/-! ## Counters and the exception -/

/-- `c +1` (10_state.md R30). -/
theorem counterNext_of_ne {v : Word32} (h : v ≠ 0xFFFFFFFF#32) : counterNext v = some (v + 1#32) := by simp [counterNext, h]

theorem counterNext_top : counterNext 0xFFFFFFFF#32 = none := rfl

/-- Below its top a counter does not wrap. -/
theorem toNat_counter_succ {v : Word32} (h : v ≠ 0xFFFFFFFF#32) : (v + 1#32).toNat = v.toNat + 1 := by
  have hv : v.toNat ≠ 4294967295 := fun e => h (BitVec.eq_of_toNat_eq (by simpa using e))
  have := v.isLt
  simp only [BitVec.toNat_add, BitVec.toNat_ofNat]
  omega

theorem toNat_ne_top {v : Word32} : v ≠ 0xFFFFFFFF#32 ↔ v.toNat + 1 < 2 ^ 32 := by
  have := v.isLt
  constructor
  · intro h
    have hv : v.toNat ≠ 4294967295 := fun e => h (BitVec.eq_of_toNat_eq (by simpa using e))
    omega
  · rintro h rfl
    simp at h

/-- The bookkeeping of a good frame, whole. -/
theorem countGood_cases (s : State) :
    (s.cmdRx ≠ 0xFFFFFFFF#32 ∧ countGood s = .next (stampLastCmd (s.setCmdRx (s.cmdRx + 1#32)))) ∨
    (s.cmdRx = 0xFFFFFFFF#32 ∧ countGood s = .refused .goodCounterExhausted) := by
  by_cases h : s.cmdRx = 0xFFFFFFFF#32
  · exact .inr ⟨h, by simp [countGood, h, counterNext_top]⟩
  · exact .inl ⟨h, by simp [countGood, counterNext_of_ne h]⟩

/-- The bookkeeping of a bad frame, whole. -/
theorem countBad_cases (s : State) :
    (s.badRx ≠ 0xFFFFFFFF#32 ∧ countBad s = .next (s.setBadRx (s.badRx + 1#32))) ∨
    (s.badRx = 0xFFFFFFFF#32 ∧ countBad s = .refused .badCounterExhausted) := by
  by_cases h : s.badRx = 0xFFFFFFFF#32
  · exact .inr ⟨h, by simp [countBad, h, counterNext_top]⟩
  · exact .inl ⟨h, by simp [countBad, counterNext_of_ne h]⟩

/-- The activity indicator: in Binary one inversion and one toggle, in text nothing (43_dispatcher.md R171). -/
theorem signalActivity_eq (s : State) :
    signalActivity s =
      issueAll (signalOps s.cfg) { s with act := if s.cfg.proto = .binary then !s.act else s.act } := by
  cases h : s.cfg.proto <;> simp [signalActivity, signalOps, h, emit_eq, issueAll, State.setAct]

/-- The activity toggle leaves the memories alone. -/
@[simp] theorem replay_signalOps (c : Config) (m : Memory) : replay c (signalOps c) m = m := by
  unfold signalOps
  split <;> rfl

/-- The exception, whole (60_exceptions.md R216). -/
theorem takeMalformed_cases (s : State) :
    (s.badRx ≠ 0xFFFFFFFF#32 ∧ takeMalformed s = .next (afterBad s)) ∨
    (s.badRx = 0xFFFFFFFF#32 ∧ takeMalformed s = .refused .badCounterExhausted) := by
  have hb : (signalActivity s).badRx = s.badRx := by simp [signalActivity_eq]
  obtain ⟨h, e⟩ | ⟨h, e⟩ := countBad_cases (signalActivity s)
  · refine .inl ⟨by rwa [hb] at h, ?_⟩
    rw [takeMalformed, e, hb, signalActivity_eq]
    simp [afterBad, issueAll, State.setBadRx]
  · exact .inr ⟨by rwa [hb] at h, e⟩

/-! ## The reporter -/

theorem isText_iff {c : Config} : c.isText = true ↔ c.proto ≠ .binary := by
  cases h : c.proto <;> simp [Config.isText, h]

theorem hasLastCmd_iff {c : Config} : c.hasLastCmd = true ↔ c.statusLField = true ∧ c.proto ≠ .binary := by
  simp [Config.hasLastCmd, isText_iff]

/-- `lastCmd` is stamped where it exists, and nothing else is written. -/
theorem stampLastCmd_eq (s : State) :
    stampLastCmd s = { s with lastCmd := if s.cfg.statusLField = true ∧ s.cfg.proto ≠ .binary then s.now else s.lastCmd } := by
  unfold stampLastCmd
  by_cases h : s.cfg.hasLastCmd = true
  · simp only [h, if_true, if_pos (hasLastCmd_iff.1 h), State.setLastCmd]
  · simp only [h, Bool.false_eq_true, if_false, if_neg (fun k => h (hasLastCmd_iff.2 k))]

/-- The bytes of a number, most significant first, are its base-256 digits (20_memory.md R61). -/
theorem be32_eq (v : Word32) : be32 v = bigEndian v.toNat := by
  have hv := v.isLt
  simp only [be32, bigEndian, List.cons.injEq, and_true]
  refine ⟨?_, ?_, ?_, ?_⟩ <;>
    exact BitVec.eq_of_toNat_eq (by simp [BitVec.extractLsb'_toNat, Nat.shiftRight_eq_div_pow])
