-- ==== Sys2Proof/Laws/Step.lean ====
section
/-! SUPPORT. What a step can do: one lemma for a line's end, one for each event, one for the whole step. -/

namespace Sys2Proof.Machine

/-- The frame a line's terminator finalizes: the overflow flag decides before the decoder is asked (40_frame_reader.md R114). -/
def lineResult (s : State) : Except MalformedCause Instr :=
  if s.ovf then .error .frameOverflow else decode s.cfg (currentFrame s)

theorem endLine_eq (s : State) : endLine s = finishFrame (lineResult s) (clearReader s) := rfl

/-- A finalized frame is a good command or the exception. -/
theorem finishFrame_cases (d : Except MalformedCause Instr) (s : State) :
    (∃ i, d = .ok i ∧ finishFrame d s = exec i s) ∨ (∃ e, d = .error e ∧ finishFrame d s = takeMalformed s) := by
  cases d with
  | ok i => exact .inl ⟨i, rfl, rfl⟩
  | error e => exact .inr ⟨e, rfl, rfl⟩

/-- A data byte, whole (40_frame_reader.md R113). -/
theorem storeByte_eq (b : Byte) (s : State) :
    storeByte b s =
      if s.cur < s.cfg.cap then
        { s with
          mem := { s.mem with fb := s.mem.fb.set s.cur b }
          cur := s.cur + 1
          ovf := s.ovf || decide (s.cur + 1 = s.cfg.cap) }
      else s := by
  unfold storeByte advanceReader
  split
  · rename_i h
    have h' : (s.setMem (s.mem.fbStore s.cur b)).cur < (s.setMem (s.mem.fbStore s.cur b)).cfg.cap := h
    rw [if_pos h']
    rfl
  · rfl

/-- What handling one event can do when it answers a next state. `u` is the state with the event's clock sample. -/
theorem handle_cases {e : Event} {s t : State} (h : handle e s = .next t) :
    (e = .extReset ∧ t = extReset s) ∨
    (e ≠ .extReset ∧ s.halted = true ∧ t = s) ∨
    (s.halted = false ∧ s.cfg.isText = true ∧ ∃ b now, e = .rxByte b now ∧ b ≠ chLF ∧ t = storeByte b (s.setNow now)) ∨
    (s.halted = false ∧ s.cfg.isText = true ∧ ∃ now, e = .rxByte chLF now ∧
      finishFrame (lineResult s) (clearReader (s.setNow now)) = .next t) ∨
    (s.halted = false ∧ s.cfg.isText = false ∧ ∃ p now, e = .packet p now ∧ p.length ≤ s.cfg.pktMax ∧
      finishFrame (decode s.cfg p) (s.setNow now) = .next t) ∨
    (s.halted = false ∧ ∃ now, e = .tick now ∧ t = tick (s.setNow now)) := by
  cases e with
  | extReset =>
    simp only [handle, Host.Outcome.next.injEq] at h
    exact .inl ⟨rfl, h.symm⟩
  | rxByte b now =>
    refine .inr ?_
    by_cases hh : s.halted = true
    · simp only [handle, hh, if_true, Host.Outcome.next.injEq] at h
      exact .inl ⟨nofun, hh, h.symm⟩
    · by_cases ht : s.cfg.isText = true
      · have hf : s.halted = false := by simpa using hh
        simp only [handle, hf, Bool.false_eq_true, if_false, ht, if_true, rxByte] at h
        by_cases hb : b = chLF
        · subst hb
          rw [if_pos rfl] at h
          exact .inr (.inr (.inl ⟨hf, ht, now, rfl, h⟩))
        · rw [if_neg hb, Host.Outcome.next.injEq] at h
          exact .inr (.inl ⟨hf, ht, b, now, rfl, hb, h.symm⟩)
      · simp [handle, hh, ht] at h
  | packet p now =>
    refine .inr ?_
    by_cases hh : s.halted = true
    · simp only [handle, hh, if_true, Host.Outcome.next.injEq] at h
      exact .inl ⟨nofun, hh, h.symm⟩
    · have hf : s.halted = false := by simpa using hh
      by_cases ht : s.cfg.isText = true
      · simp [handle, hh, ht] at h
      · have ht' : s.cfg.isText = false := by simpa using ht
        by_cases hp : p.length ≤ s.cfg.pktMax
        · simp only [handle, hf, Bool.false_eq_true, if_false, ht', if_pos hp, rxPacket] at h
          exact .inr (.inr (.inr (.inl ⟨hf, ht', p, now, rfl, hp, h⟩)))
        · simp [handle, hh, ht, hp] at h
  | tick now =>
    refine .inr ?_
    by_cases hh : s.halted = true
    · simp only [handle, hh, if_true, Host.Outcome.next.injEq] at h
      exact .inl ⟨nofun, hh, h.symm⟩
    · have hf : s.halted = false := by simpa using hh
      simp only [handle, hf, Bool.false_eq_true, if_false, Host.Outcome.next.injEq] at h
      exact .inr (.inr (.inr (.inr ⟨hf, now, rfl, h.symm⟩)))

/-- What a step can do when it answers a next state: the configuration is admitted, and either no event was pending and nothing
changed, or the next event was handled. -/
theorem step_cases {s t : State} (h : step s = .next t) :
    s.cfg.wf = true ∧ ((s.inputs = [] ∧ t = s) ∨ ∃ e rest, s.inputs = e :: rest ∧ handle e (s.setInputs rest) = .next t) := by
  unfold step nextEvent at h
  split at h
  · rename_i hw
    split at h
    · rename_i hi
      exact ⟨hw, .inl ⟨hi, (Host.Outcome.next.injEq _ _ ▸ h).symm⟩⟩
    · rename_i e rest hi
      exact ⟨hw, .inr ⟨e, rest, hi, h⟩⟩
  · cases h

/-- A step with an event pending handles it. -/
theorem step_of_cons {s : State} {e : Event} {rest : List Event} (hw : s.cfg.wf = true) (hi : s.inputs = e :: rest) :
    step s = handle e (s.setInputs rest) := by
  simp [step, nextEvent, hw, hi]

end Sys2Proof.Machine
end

________________________________________

▸ Task to carry out
Everything above from the line containing "[countBad, h, counterNext_top]⟩" down to the line containing "theorem takeMalformed_cases (s" is to be transcribed exactly, with both of those lines included and nothing else added.

▸ Your solution
  · exact .inr ⟨h, by simp [countBad, h, counterNext_top]⟩
  · exact .inl ⟨h, by simp [countBad, counterNext_of_ne h]⟩

/-- The activity indicator: in Binary one inversion and one toggle, in text nothing (43_dispatcher.md R171). -/
theorem signalActivity_eq (s : State) :
    signalActivity s =
      issueAll (signalOps s.cfg) { s with act := if s.cfg.proto = .binary then !s.act else s.act } := by
  cases h : s.cfg.proto <;> simp [signalActivity, signalOps, h, emit_eq, issueAll, State.setAct]

/-- The activity toggle leaves the memories alone. -/
@[simp] theorem replay_signalOps (c : Config) (m : Memory) : replay c (signalOps c) m = m := by
  unfold signalOps
  split <;> rfl

/-- The exception, whole (60_exceptions.md R216). -/
theorem takeMalformed_cases (s : State) :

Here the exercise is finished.